When looking at perceptions, scores can be broken down by gender and year group, allowing Mr Black to drill down into the data and keep an eye on any differences that could indicate something unusual.
The ability to segment children by year group is particularly useful when it comes to parental surveys, as parents’ priorities often change as their children progress through a school. At Ballymena Academy, developing moral values was more important to parents of young children rather than older ones.
Differences in priorities can also be seen with parents of Year 12 and Sixth Form pupils who place a far greater emphasis on careers advice than parents of younger children. While this may not be a surprise, without the ability to detect the precise shift in parental attitudes as their child progresses through the school, it would be easy to overlook the importance that parents place on specific areas.
The ability to benchmark against other similar schools also helps Ballymena Academy evaluate how it is progressing in attempts to be the very best.
“You might think your school is good,” says Mr Black, “but are you good enough?”
Mr Black and his team can see how stakeholder perceptions match up across various issues. For example, in its 2013 parental survey, 83% of parents felt the school encouraged their children to adopt a healthy lifestyle. To put that in perspective, the average score in similar schools was 61%.
When making comparisons in the past, Ballymena Academy has benchmarked itself against similar schools from across the UK. But now, Kirkland Rowell Surveys have become the first to be able to offer benchmarks against similar schools from Northern Ireland. So while Ballymena Academy has always compared favourably to selective schools in the UK, it can now see how it scores in relation to Secondary Schools in Northern Ireland, too. Working closely with Kirkland Rowell, Ballymena Academy has helped develop the facility for schools in Northern Ireland to now see results mapped against ETI quality indicators.
Kirkland Rowell Surveys include a set of questions based on the issues that have been shown to be the most pressing for stakeholders. But the surveys can be supplemented with questions on issues of a particular interest to that school, for example, Ballymena Academy has been able to use this feature to evaluate parental awareness of its child protection procedures.

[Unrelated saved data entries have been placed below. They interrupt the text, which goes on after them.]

/-- Step 4 of a chunk, either way (R204, R205): the chunk's bytes are the source's, every other byte is kept. -/
theorem Closed.chunkBranch {W : State → Prop} (hW : Closed W) (src : DataSrc) (rest : List Micro) {s : State}
    (h : s.Live) (hb : s.busy = false) (hc : s.cont = .branch src :: rest) (hm : s.mem.wf)
    (hin : s.curAddr.toNat + s.chunk.toNat ≤ s.params.capacity) (hpos : 1 ≤ s.chunk.toNat)
    (hbase : s.secBase.toNat = s.curAddr.toNat - s.curAddr.toNat % 4096) (hoff : s.off.toNat = s.curAddr.toNat % 4096)
    (hfit : s.off.toNat + s.chunk.toNat ≤ 4096) (hdata : s.bufOff.toNat + s.chunk.toNat ≤ (srcBytes s src).length)
    (hscr : s.scratch = (s.mem.readBytes s.secBase.toNat Config.sector).map some)
    (hne : s.needErase =
      eraseRequired (slice (s.mem.readBytes s.secBase.toNat Config.sector) s.off.toNat s.chunk.toNat))
    (hw : ∀ v : State, Kept s v → v.curAddr = s.curAddr → v.remLen = s.remLen → v.bufOff = s.bufOff → v.chunk = s.chunk →
      v.scratch.length = Config.sector → v.mem.wf → (s.needErase = false → SameErases s.params.opc s.trace v.trace) →
      (∀ x, v.mem.read x =
        if s.curAddr.toNat ≤ x ∧ x < s.curAddr.toNat + s.chunk.toNat then
          (srcBytes s src).getD (s.bufOff.toNat + (x - s.curAddr.toNat)) Config.erased
        else s.mem.read x) → v.cont = rest → W v) : W s := by
  obtain ⟨hcap, -⟩ := Params.wf_capacity h.params
  have hchunk : s.chunk.toNat < 2 ^ 13 := s.chunk.isLt
  have hcdlen : (slice (srcBytes s src) s.bufOff.toNat s.chunk.toNat).length = s.chunk.toNat := slice_length _ _ _ hdata
  have hcd : ∀ j, j < s.chunk.toNat → (slice (srcBytes s src) s.bufOff.toNat s.chunk.toNat).getD j Config.erased =
      (srcBytes s src).getD (s.bufOff.toNat + j) Config.erased := by
    intro j hj
    rw [List.getD_eq_getElem?_getD, List.getD_eq_getElem?_getD, slice_getElem?, if_pos hj]
  obtain ⟨cd, hcdef⟩ : ∃ l, l = slice (srcBytes s src) s.bufOff.toNat s.chunk.toNat := ⟨_, rfl⟩
  rw [← hcdef] at hcdlen hcd
  cases hn : s.needErase with
  | false =>
    refine hW.lineTo h hb hc (by simp) (g := fun d => { s with delay := d, cont := programPages (.direct src) ++ rest })
      (fun d => by simp [State.internal, hn, directProgram]) fun d => ?_
    refine hW.pages (.direct src) cd rest ⟨h.1, h.2, h.3, h.4⟩ hb rfl hcdlen
      (show s.chunk.toNat < 2 ^ 32 by omega) hin (fun j hj => ?_) fun b wel p o hse => ?_
    · have hj' : j < s.chunk.toNat := hj
      have hp := pieceLen_rest (a := s.curAddr.toNat) (n := s.chunk.toNat) (i := j)
      have ej : (BitVec.ofNat 32 j).toNat = j := by rw [BitVec.toNat_ofNat]; omega
      show Except.ok (slice (srcBytes s src) (s.bufOff.toNat + (BitVec.ofNat 32 j).toNat)
        (pieceLen s.curAddr.toNat s.chunk.toNat (BitVec.ofNat 32 j).toNat)) = .ok (slice cd j _)
      rw [ej, hcdef, slice_slice _ _ _ _ _ (by show j + pieceLen s.curAddr.toNat s.chunk.toNat j ≤ _; omega)]
      rfl
    · refine hw _ ⟨rfl, rfl, rfl, rfl, rfl, rfl, rfl, rfl, rfl⟩ rfl rfl rfl rfl
        (by show s.scratch.length = _; rw [hscr]; simp) (Memory.program_wf hm _ _) (fun _ => hse) (fun x => ?_) rfl
      have herased : ∀ j, j < cd.length → s.mem.read (s.curAddr.toNat + j) = Config.erased := by
        intro j hj
        rw [hn] at hne
        refine eraseRequired_eq_false.mp hne.symm _ (List.mem_of_getElem? (i := j) ?_)
        rw [slice_getElem?, if_pos (by omega), Memory.readBytes_getElem?, if_pos (by simp only [Config.sector]; omega)]
        congr 2; omega
      show (s.mem.program s.curAddr.toNat cd).read x = _
      rw [Memory.read_program_erased hm _ _ herased, hcdlen]
      split_ifs with hx
      · exact hcd _ (by omega)
      · rfl
  | true =>
    obtain ⟨bytes, hbytes⟩ : ∃ l, l = s.mem.readBytes s.secBase.toNat Config.sector := ⟨_, rfl⟩
    have hlen : bytes.length = Config.sector := by rw [hbytes, Memory.readBytes_length]
    rw [← hbytes] at hscr
    have hinside : s.secBase.toNat + 4096 ≤ s.params.capacity := by
      rw [hbase]; exact sector_inside hcap (by omega)
    have hunit : (unitBase s.secBase Config.sector).toNat = s.secBase.toNat := by
      rw [unitBase_toNat, alignDown]; simp only [Config.sector]; omega
    have hov : overlay s.scratch s.off.toNat (cd.map some) = (overlay bytes s.off.toNat cd).map some := by
      rw [hscr, overlay_map]
    have hovlen : (overlay bytes s.off.toNat cd).length = Config.sector := by
      rw [overlay_length _ _ _ (by rw [hlen, hcdlen]; exact hfit), hlen]
    refine hW.lineTo h hb hc (by simp) (g := fun d =>
      { s with delay := d, cont := Machine.gated (.erase .chunkSector) ++ (.merge src :: (programPages .merged ++ rest)) })
      (fun d => by simp [State.internal, hn, eraseAndMerge]) fun d => ?_
    refine hW.gated (rest := .merge src :: (programPages .merged ++ rest))
      (p := .eraseSector (unitBase s.secBase Config.sector)) ⟨h.1, h.2, h.3, h.4⟩ hb rfl rfl (decode_se h.opcodes _) rfl rfl
      (by show decide (s.secBase.toNat < s.params.capacity) = true; simp; omega) (fun _ => rfl) fun b _ => ?_
    have hmem : Pending.apply s.params (.eraseSector (unitBase s.secBase Config.sector)) s.mem =
        s.mem.eraseRange s.secBase.toNat Config.sector := by rw [Pending.apply, hunit]
    refine hW.lineTo (m := .merge src) ⟨h.1, h.2, h.3, h.4⟩ hb rfl (by simp)
      (g := fun d => { s with
        delay := d, draws := b.draws, rx := b.rx, pollCount := b.pollCount, trace := b.trace, wel := false, pending := .none
        mem := s.mem.eraseRange s.secBase.toNat Config.sector
        scratch := (overlay bytes s.off.toNat cd).map some
        cont := programPages .merged ++ rest })
      (fun d => by
        rw [← hov, ← hmem, hcdef]
        cases src <;> rfl) fun d => ?_
    refine hW.pages .merged (overlay bytes s.off.toNat cd) rest ⟨h.1, h.2, h.3, h.4⟩ hb rfl hovlen
      (by show Config.sector < 2 ^ 32; decide) hinside (fun j hj => ?_) fun b wel p o hse => ?_
    · have hj' : j < Config.sector := hj
      have hp := pieceLen_rest (a := s.secBase.toNat) (n := Config.sector) (i := j)
      have ej : (BitVec.ofNat 32 j).toNat = j := by rw [BitVec.toNat_ofNat]; simp only [Config.sector] at hj'; omega
      show scratchRead _ (BitVec.ofNat 32 j).toNat (pieceLen s.secBase.toNat Config.sector (BitVec.ofNat 32 j).toNat) = _
      rw [ej]
      exact scratchRead_written rfl _ _ (by rw [hovlen]; omega)
    · have hwf := Memory.eraseRange_wf hm s.secBase.toNat Config.sector
      refine hw _ ⟨rfl, rfl, rfl, rfl, rfl, rfl, rfl, rfl, rfl⟩ rfl rfl rfl rfl
        (by show List.length (List.map _ _) = _; rw [List.length_map, hovlen]) (Memory.program_wf hwf _ _)
        (fun h => by rw [hn] at h; cases h) (fun x => ?_) rfl
      show ((s.mem.eraseRange s.secBase.toNat Config.sector).program s.secBase.toNat (overlay bytes s.off.toNat cd)).read x = _
      rw [Memory.read_program_erased hwf _ _ (fun j hj => ?_), hovlen, Memory.read_eraseRange]
      · by_cases hx : s.secBase.toNat ≤ x ∧ x < s.secBase.toNat + Config.sector
        · rw [if_pos hx, List.getD_eq_getElem?_getD,
            overlay_getElem? _ _ _ _ (by rw [hlen, hcdlen]; exact hfit), hcdlen]
          simp only [Config.sector] at hx
          by_cases hy : s.curAddr.toNat ≤ x ∧ x < s.curAddr.toNat + s.chunk.toNat
          · rw [if_pos (by omega), if_pos hy, ← hcd _ (by omega), List.getD_eq_getElem?_getD]
            congr 2; omega
          · rw [if_neg (by omega), if_neg hy, hbytes, Memory.readBytes_getElem?, if_pos (by simp only [Config.sector]; omega)]
            show s.mem.read _ = _
            congr 1; omega
        · rw [if_neg hx, if_neg hx, if_neg]
          simp only [Config.sector] at hx
          omega
      · rw [hovlen] at hj
        rw [Memory.read_eraseRange, if_pos (by omega)]

/-! ### The loop of the smart write -/

/-- The state `t` of the body of `write` that began in `s`, with `done` bytes stored (R200, R206, R207). -/
structure Written (s : State) (src : DataSrc) (done : Nat) (t : State) : Prop where
  kept : Kept s t
  curAddr : t.curAddr.toNat = writeAddr s src + done
  remLen : t.remLen.toNat = writeLen s src - done
  bufOff : t.bufOff.toNat = done
  scratch : t.scratch.length = Config.sector
  canonical : t.mem.wf
  /-- Over erased bytes no sector erase is sent (R203, R208). -/
  avoids : (∀ x, writeAddr s src ≤ x → x < writeAddr s src + writeLen s src → s.mem.read x = Config.erased) →
    SameErases s.params.opc s.trace t.trace
  bytes : ∀ x, t.mem.read x =
    if writeAddr s src ≤ x ∧ x < writeAddr s src + done then
      (srcBytes s src).getD (x - writeAddr s src) Config.erased
    else s.mem.read x

theorem srcBytes_kept {s t : State} (h : Kept s t) (src : DataSrc) : srcBytes t src = srcBytes s src := by
  cases src <;> simp [srcBytes, h.params, h.req]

“We actually engaged fairly early in this and we’ve been doing it for some years. From the outset, our Vice-Principal, Mr Richard Ross, worked closely with the team at Kirkland Rowell Surveys to shape it to be relevant to our school,” says Mr Black.
“Being able to set our own questions is a positive boon,” says Mr Black. “It allows Ballymena Academy to pick up on points that are of specific interest to the school leaders.”

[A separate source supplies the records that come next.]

-- ==== Sys2Proof/Tests/Slice0.lean ====
section
/-! SUPPORT. Tests: ill-formed terms that WellFormed refuses, words written out from the spec's encodings, one-step tests
whose results are hand-calculated in 95_test_vectors.md (its identifiers are in the names), and a witness for the
hypotheses of every obligation. -/

namespace Sys2Proof.Tests

open Sys2Proof Sys2Proof.Machine

/-! ### WellFormed refuses (30_encoding.md R102; 40_bus_commands.md R141; 10_state.md R50) -/

theorem test_wf_rdsr_two_bytes : (Instr.rdsr 2).wellFormed (2 ^ 24) = false := by decide
theorem test_wf_read_no_byte : (Instr.wireRead 0x100 0).wellFormed (2 ^ 24) = false := by decide
theorem test_wf_read_past_end : (Instr.wireRead 0xFFFFFF 2).wellFormed (2 ^ 24) = false := by decide
theorem test_wf_read_to_end : (Instr.wireRead 0xFFFFFE 2).wellFormed (2 ^ 24) = true := by decide
theorem test_wf_pp_empty : (Instr.pp 0 []).wellFormed (2 ^ 24) = false := by decide
theorem test_wf_pp_257 : (Instr.pp 0 (List.replicate 257 0)).wellFormed (2 ^ 24) = false := by
  decide +kernel
theorem test_wf_pp_crosses : (Instr.pp 0x0000FF [0xAA, 0xBB]).wellFormed (2 ^ 24) = false := by decide
theorem test_wf_pp_past_end : (Instr.pp 0x100000 [0xAA]).wellFormed 0x100000 = false := by decide
theorem test_wf_pp_page : (Instr.pp 0x000100 (List.replicate 256 0)).wellFormed (2 ^ 24) = true := by
  decide +kernel
theorem test_wf_se_past_end : (Instr.se 0x100000).wellFormed 0x100000 = false := by decide
theorem test_wf_be_past_end : (Instr.be 0x100000).wellFormed 0x100000 = false := by decide
theorem test_wf_rdid_address : (Instr.rdid 1 2).wellFormed (2 ^ 24) = false := by decide
theorem test_wf_rdid_one_byte : (Instr.rdid 0 1).wellFormed (2 ^ 24) = false := by decide
theorem test_wf_jedec_two_bytes : (Instr.jedec 2).wellFormed (2 ^ 24) = false := by decide
theorem test_wf_write_length : (Instr.hostWrite ⟨0, 4, [1, 2, 3]⟩).wellFormed (2 ^ 24) = false := by decide
theorem test_wf_no_check_length : (Instr.writeNoCheck ⟨0, 1, []⟩).wellFormed (2 ^ 24) = false := by decide

/-! ### Decoding: frames from 30_encoding.md R97 and R100, command words from R106 and R115 -/

theorem test_decode_wren : decodeFrame Opcodes.default ⟨0x06, [], 0⟩ = .ok .wren := by decide
theorem test_decode_rdsr : decodeFrame Opcodes.default ⟨0x05, [], 1⟩ = .ok (.rdsr 1) := by decide
theorem test_decode_wrsr : decodeFrame Opcodes.default ⟨0x01, [0x00], 0⟩ = .ok (.wrsr [0x00]) := by decide
theorem test_decode_read : decodeFrame Opcodes.default ⟨0x03, [0x00, 0x0F, 0xFE], 4⟩ = .ok (.wireRead 0x000FFE 4) := by decide
theorem test_decode_fast_read : decodeFrame Opcodes.default ⟨0x0B, [0x12, 0x34, 0x56, 0xFF], 2⟩ = .ok (.fastRead 0x123456 0xFF 2) := by
  decide
theorem test_decode_pp : decodeFrame Opcodes.default ⟨0x02, [0x00, 0x01, 0x00, 0xDE, 0xAD], 0⟩ = .ok (.pp 0x000100 [0xDE, 0xAD]) := by
  decide
theorem test_decode_se : decodeFrame Opcodes.default ⟨0x20, [0xFF, 0xF0, 0x00], 0⟩ = .ok (.se 0xFFF000) := by decide
theorem test_decode_be : decodeFrame Opcodes.default ⟨0xD8, [0x01, 0x23, 0x45], 0⟩ = .ok (.be 0x012345) := by decide
theorem test_decode_ce : decodeFrame Opcodes.default ⟨0xC7, [], 0⟩ = .ok .ce := by decide
theorem test_decode_pd : decodeFrame Opcodes.default ⟨0xB9, [], 0⟩ = .ok .pd := by decide
theorem test_decode_rpd : decodeFrame Opcodes.default ⟨0xAB, [], 0⟩ = .ok .rpd := by decide
theorem test_decode_rdid : decodeFrame Opcodes.default ⟨0x90, [0x00, 0x00, 0x00], 2⟩ = .ok (.rdid 0 2) := by decide
theorem test_decode_jedec : decodeFrame Opcodes.default ⟨0x9F, [], 3⟩ = .ok (.jedec 3) := by decide
theorem test_decode_rsten : decodeFrame Opcodes.default ⟨0x66, [], 0⟩ = .ok .rsten := by decide
theorem test_decode_rst : decodeFrame Opcodes.default ⟨0x99, [], 0⟩ = .ok .rst := by decide
theorem test_decode_init : decodeRequest ⟨0x00000001, 0, 0, []⟩ = .ok (.hostInit ⟨0, 0, []⟩) := by decide
theorem test_decode_read_id : decodeRequest ⟨0x00000002, 0, 0, []⟩ = .ok (.readId ⟨0, 0, []⟩) := by decide
theorem test_decode_read_jedec_id : decodeRequest ⟨0x00000003, 0, 0, []⟩ = .ok (.readJedecId ⟨0, 0, []⟩) := by decide
theorem test_decode_host_read : decodeRequest ⟨0x00000004, 0x10, 1, []⟩ = .ok (.hostRead ⟨0x10, 1, []⟩) := by decide
theorem test_decode_host_write :
    decodeRequest ⟨0x00000005, 0x100, 4, [0xDE, 0xAD, 0xBE, 0xEF]⟩
      = .ok (.hostWrite ⟨0x100, 4, [0xDE, 0xAD, 0xBE, 0xEF]⟩) := by decide
theorem test_decode_write_no_check : decodeRequest ⟨0x00000006, 2, 1, [7]⟩ = .ok (.writeNoCheck ⟨2, 1, [7]⟩) := by decide
theorem test_decode_erase_sector : decodeRequest ⟨0x00000007, 0x2000, 0, []⟩ = .ok (.eraseSector ⟨0x2000, 0, []⟩) := by
  decide
theorem test_decode_erase_block : decodeRequest ⟨0x00000008, 0x1ABCD, 0, []⟩ = .ok (.eraseBlock ⟨0x1ABCD, 0, []⟩) := by
  decide
theorem test_decode_erase_chip : decodeRequest ⟨0x00000009, 0, 7, []⟩ = .ok (.eraseChip ⟨0, 7, []⟩) := by decide
theorem test_decode_power_down : decodeRequest ⟨0x0000000A, 0, 0, []⟩ = .ok (.powerDown ⟨0, 0, []⟩) := by decide
theorem test_decode_wake_up : decodeRequest ⟨0x0000000B, 0, 0, []⟩ = .ok (.wakeUp ⟨0, 0, []⟩) := by decide
theorem test_decode_self_test : decodeRequest ⟨0x0000000C, 0, 0, []⟩ = .ok (.selfTest ⟨0, 0, []⟩) := by decide

/-- Reserved opcodes, 0x60 among them (R104). -/
theorem test_decode_reserved_opcode :
    decodeFrame Opcodes.default ⟨0x60, [], 0⟩ = .error (.unknownOpcode 0x60 [] 0) ∧
      decodeFrame Opcodes.default ⟨0xFF, [1], 2⟩ = .error (.unknownOpcode 0xFF [1] 2) := by decide

/-- Reserved codes and a reserved bit (R106, R108). -/
theorem test_decode_reserved_code :
    decodeRequest ⟨0x00000000, 0, 0, []⟩ = .error (.illegalOp ⟨0x00000000, 0, 0, []⟩) ∧
      decodeRequest ⟨0x0000000D, 0, 0, []⟩ = .error (.illegalOp ⟨0x0000000D, 0, 0, []⟩) ∧
      decodeRequest ⟨0x00000011, 0, 0, []⟩ = .error (.illegalOp ⟨0x00000011, 0, 0, []⟩) := by decide

/-- The default opcode bytes, and a table with the chip-erase byte that other parts use (R100, R104; 00_scope.md R9). -/
def otherTable : Opcodes := { Opcodes.default with ce := 0x60 }

theorem test_other_table :
    decodeFrame otherTable ⟨0x60, [], 0⟩ = .ok .ce ∧
      decodeFrame otherTable ⟨0xC7, [], 0⟩ = .error (.unknownOpcode 0xC7 [] 0) ∧
      encode otherTable .ce = .frame ⟨0x60, [], 0⟩ := by decide

/-- `SECTOR_COUNT` at the default (00_scope.md R9). -/
theorem test_sector_count : Params.default.sectorCount = 4096 := by decide

/-- A frame without its address bytes is of no format of R96. -/
theorem test_decode_short_frame : decodeFrame Opcodes.default ⟨0x20, [0x00, 0x10], 0⟩ = .error (.badFormat .se none [0x00, 0x10] 0) := by
  decide

/-! ### One step -/

/-- What a field is in the state answered. -/
def see {α : Type} (o : Host.Outcome State Fault Refusal) (f : State → α) : Option α :=
  match o with
  | .next t => some (f t)
  | .fault _ => none
  | .refused _ => none

/-- A clean start (70_reset_and_hazards.md R288) over a few programmed bytes. -/
def clean : State := State.powerUp Params.default [(0x10, 0x0F), (0x100, 0x12), (0x101, 0x34), (0x1005, 0x00)] false

/-- A controller inside a request. -/
def running : State := { clean with ctlState := .running }

/-- A WRITE-ENABLED device. -/
def enabled : State := { running with wel := true }

/-- A BUSY device. -/
def busyDevice : State := { running with wel := true, busy := true, pending := .eraseSector 0x001000 }

/-- A sleeping device. -/
def sleeping : State := { running with asleep := true }

theorem test_step_wren_dc05 : see (exec .wren running) (fun t => (t.wel, t.busy, t.faults)) = some (true, false, []) := by
  decide
theorem test_step_wren_busy_dc06 : see (exec .wren busyDevice) (fun t => (t.wel, t.busy, t.faults)) = some (true, true, []) :=
  by decide
theorem test_status_byte_dc01_to_dc04 :
    statusByte Params.default 0 false false = 0x00 ∧ statusByte Params.default 0 false true = 0x02 ∧
      statusByte Params.default 0 true true = 0x03 ∧ statusByte Params.default 0xAB false false = 0xA8 := by decide
theorem test_step_rdsr_asleep_dc26 : see (exec (.rdsr 1) sleeping) (fun t => t.faults) = some [.deviceAsleep 0x05] := by
  decide
theorem test_step_read_dc07 : see (exec (.wireRead 0x000100 2) running) (fun t => t.rx) = some [0x12, 0x34] := by decide
theorem test_step_read_dc10 :
    see (exec (.wireRead 0xFFFFFF 2) running) (fun t => t.faults) = some [.badFrame 0x03 (some 0xFFFFFF) 0 2] := by decide
theorem test_step_read_busy_dc31 :
    see (exec (.wireRead 0 0) busyDevice) (fun t => t.faults) = some [.badFrame 0x03 (some 0) 0 0] := by decide
theorem test_step_pp_dc11 :
    see (exec (.pp 0x000100 [0xDE, 0xAD]) enabled) (fun t => (t.busy, t.pending))
      = some (true, .program 0x000100 [0xDE, 0xAD]) := by decide
theorem test_step_pp_dc12 :
    see (exec (.pp 0x000100 [0xDE, 0xAD]) running) (fun t => (t.busy, t.wel, t.pending, t.faults))
      = some (false, false, .none, []) := by decide
theorem test_complete_program_dc13 :
    ({ enabled with busy := true, pending := .program 0x000010 [0xF3] } : State).complete.mem.read 0x10 = 0x03 := by decide
theorem test_step_se_dc17 :
    see (exec (.se 0x001234) enabled) (fun t => t.pending) = some (.eraseSector 0x001000) := by decide
theorem test_step_se_busy_dc32 :
    see (exec (.se 0x003000) busyDevice) (fun t => (t.pending, t.trace))
      = some (.eraseSector 0x001000, [.frame 0x20 (some 0x003000) [] []]) := by decide
theorem test_complete_sector_dc16 :
    busyDevice.complete.mem.read 0x1005 = 0xFF ∧ busyDevice.complete.mem.read 0x100 = 0x12 ∧
      busyDevice.complete.wel = false := by decide
theorem test_step_be_dc19 :
    see (exec (.be 0x012345) enabled) (fun t => t.pending) = some (.eraseBlock 0x010000) := by decide
theorem test_step_ce_dc20 : see (exec .ce enabled) (fun t => (t.busy, t.pending)) = some (true, .eraseChip) := by decide
theorem test_step_jedec_dc21 : see (exec (.jedec 3) running) (fun t => t.rx) = some [0xEF, 0x40, 0x18] := by decide
theorem test_step_jedec_dc22 :
    see (exec (.jedec 2) running) (fun t => t.faults) = some [.badFrame 0x9F none 0 2] := by decide
theorem test_step_rdid_dc23 : see (exec (.rdid 0 2) running) (fun t => t.rx) = some [0xEF, 0x17] := by decide
theorem test_step_rdid_dc24 :
    see (exec (.rdid 1 2) running) (fun t => t.faults) = some [.badFrame 0x90 (some 1) 0 2] := by decide
theorem test_step_pd_dc25 : see (exec .pd running) (fun t => t.asleep) = some true := by decide
theorem test_step_pd_busy_dc33 : see (exec .pd busyDevice) (fun t => t.asleep) = some false := by decide
theorem test_step_rpd_dc27 : see (exec .rpd sleeping) (fun t => (t.asleep, t.faults)) = some (false, []) := by decide
theorem test_step_fast_read_dc29 :
    see (exec (.fastRead 0 0xFF 0) running) (fun t => (t.refused, t.faults)) = some (true, [.unmodelled 0x0B]) := by decide
theorem test_step_fast_read_dc30 :
    see (exec (.fastRead 0 0xFF 0) sleeping) (fun t => (t.refused, t.faults)) = some (false, [.deviceAsleep 0x0B]) := by
  decide
theorem test_step_wrsr_dc29 :
    see (exec (.wrsr [0x00]) running) (fun t => (t.refused, t.faults)) = some (true, [.unmodelled 0x01]) := by decide
theorem test_step_rsten_dc29 :
    see (exec .rsten running) (fun t => (t.refused, t.faults)) = some (true, [.unmodelled 0x66]) := by decide
theorem test_step_rst_dc29 :
    see (exec .rst running) (fun t => (t.refused, t.faults)) = some (true, [.unmodelled 0x99]) := by decide
theorem test_step_reserved_dc29 :
    see (State.frameStep ⟨0xFF, [], 0⟩ running) (fun t => (t.refused, t.faults)) = some (true, [.unmodelled 0xFF]) := by
  decide

/-- A frame of the wrong format raises `BadFrame` (40_bus_commands.md R141; what it reports is log 17). -/
theorem test_step_short_frame :
    see (State.frameStep ⟨0x20, [0x00, 0x10], 0⟩ running) (fun t => t.faults) = some [.badFrame 0x20 none 2 0] := by
  decide

/-- The byte logged and the byte decoded are those of the machine's own table (30_encoding.md R100). -/
theorem test_step_other_table :
    see (State.frameStep ⟨0x60, [], 0⟩ { enabled with params := { Params.default with opc := otherTable } })
      (fun t => (t.pending, t.trace)) = some (.eraseChip, [.frame 0x60 none [] []]) := by decide

/-- Beyond the schedule the device lets its delay pass and completes (40_bus_commands.md R149, log 21). -/
theorem test_turn_delay :
    see (step { busyDevice with delay := 2 }) (fun t => (t.busy, t.delay)) = some (true, 1) ∧
      see (step { busyDevice with delay := 0 }) (fun t => t.busy) = some false := by decide

theorem test_accept_init : see (exec (.hostInit ⟨9, 9, [9]⟩) clean) (fun t => (t.ctlState, t.req, t.cont))
    = some (.running, ⟨1, 9, 9, [9]⟩, [.xfer .rpd, .ret .ok .zero false]) := by decide
theorem test_accept_read_id : see (exec (.readId ⟨0, 0, []⟩) clean) (fun t => t.cont)
    = some [.xfer .rdid, .setId16, .ret .ok .identifier false] := by decide
theorem test_accept_read_jedec_id : see (exec (.readJedecId ⟨0, 0, []⟩) clean) (fun t => t.cont)
    = some [.xfer .jedec, .setId24, .ret .ok .identifier false] := by decide
theorem test_accept_read_w02 :
    see (exec (.hostRead ⟨0xFFFFFFFF, 0, []⟩) clean) (fun t => t.faults) = some [.outOfRange 0xFFFFFFFF 0] := by decide
theorem test_accept_read_w04 :
    see (exec (.hostRead ⟨0x00FFFFFF, 2, []⟩) clean) (fun t => t.faults) = some [.outOfRange 0x00FFFFFF 2] := by decide
theorem test_accept_write_w06 :
    see (exec (.hostWrite ⟨0x01000000, 0, []⟩) clean) (fun t => (t.faults, t.ctlState)) = some ([], .running) := by decide
theorem test_accept_write_w09 :
    see (exec (.hostWrite ⟨0, 4, [1, 2, 3]⟩) clean) (fun t => (t.faults, t.ctlState))
      = some ([.badRequest 5 4 3], .running) := by decide
theorem test_accept_write_no_check :
    see (exec (.writeNoCheck ⟨0x00FFFFFF, 2, [1, 2]⟩) clean) (fun t => t.faults) = some [.outOfRange 0x00FFFFFF 2] := by
  decide
theorem test_accept_erase_sector_e03 :
    see (exec (.eraseSector ⟨0x01000000, 0, []⟩) clean) (fun t => t.faults) = some [.outOfRange 0x01000000 0] := by decide
theorem test_accept_erase_block_e07 :
    see (exec (.eraseBlock ⟨0xFFFFFFFF, 0, []⟩) clean) (fun t => t.faults) = some [.outOfRange 0xFFFFFFFF 0] := by decide
theorem test_accept_erase_chip_e08 :
    see (exec (.eraseChip ⟨0xDEADBEEF, 7, []⟩) clean) (fun t => (t.faults, t.ctlState)) = some ([], .running) := by decide
theorem test_accept_power_down : see (exec (.powerDown ⟨0, 0, []⟩) clean) (fun t => t.cont)
    = some [.xfer .pd, .ret .ok .zero false] := by decide
theorem test_accept_wake_up : see (exec (.wakeUp ⟨0, 0, []⟩) clean) (fun t => t.cont)
    = some [.xfer .rpd, .ret .ok .zero false] := by decide
theorem test_accept_self_test : see (exec (.selfTest ⟨0, 0, []⟩) clean) (fun t => t.cont.take 4)
    = some [.xfer .jedec, .setId24, .idCheck, .sizeCheck] := by decide
theorem test_accept_reentrant :
    see (exec (.powerDown ⟨0, 0, []⟩) running) (fun t => (t.faults, t.cont)) = some ([.reentrant 0xA], []) := by decide

/-! ### Lines of the pseudocode (95_test_vectors.md L1-7, W-10, L1-2) -/

/-- Chunk 1 of L1-7. -/
theorem test_chunk_l1_7_first :
    (fun t : State => (t.secBase, t.off, t.chunk))
      (({ running with curAddr := 0x000F9C, remLen := 5000 } : State).internal .chunkInit [])
      = (0x000000, 0xF9C, 100) := by decide

/-- Chunk 2 of L1-7. -/
theorem test_chunk_l1_7_second :
    (fun t : State => (t.secBase, t.off, t.chunk))
      (({ running with curAddr := 0x001000, remLen := 4900 } : State).internal .chunkInit [])
      = (0x001000, 0, 4096) := by decide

The end results of these efforts are clear: the top two reasons that parents chose to send their children to the school were: its academic standards and because the school has been recommended to them by their peers. Engaging with parents, listening to their views and providing feedback on their strengths and areas for development have helped to drive its reputation, as not only an excellent school, but one which has an established culture of self-evaluation.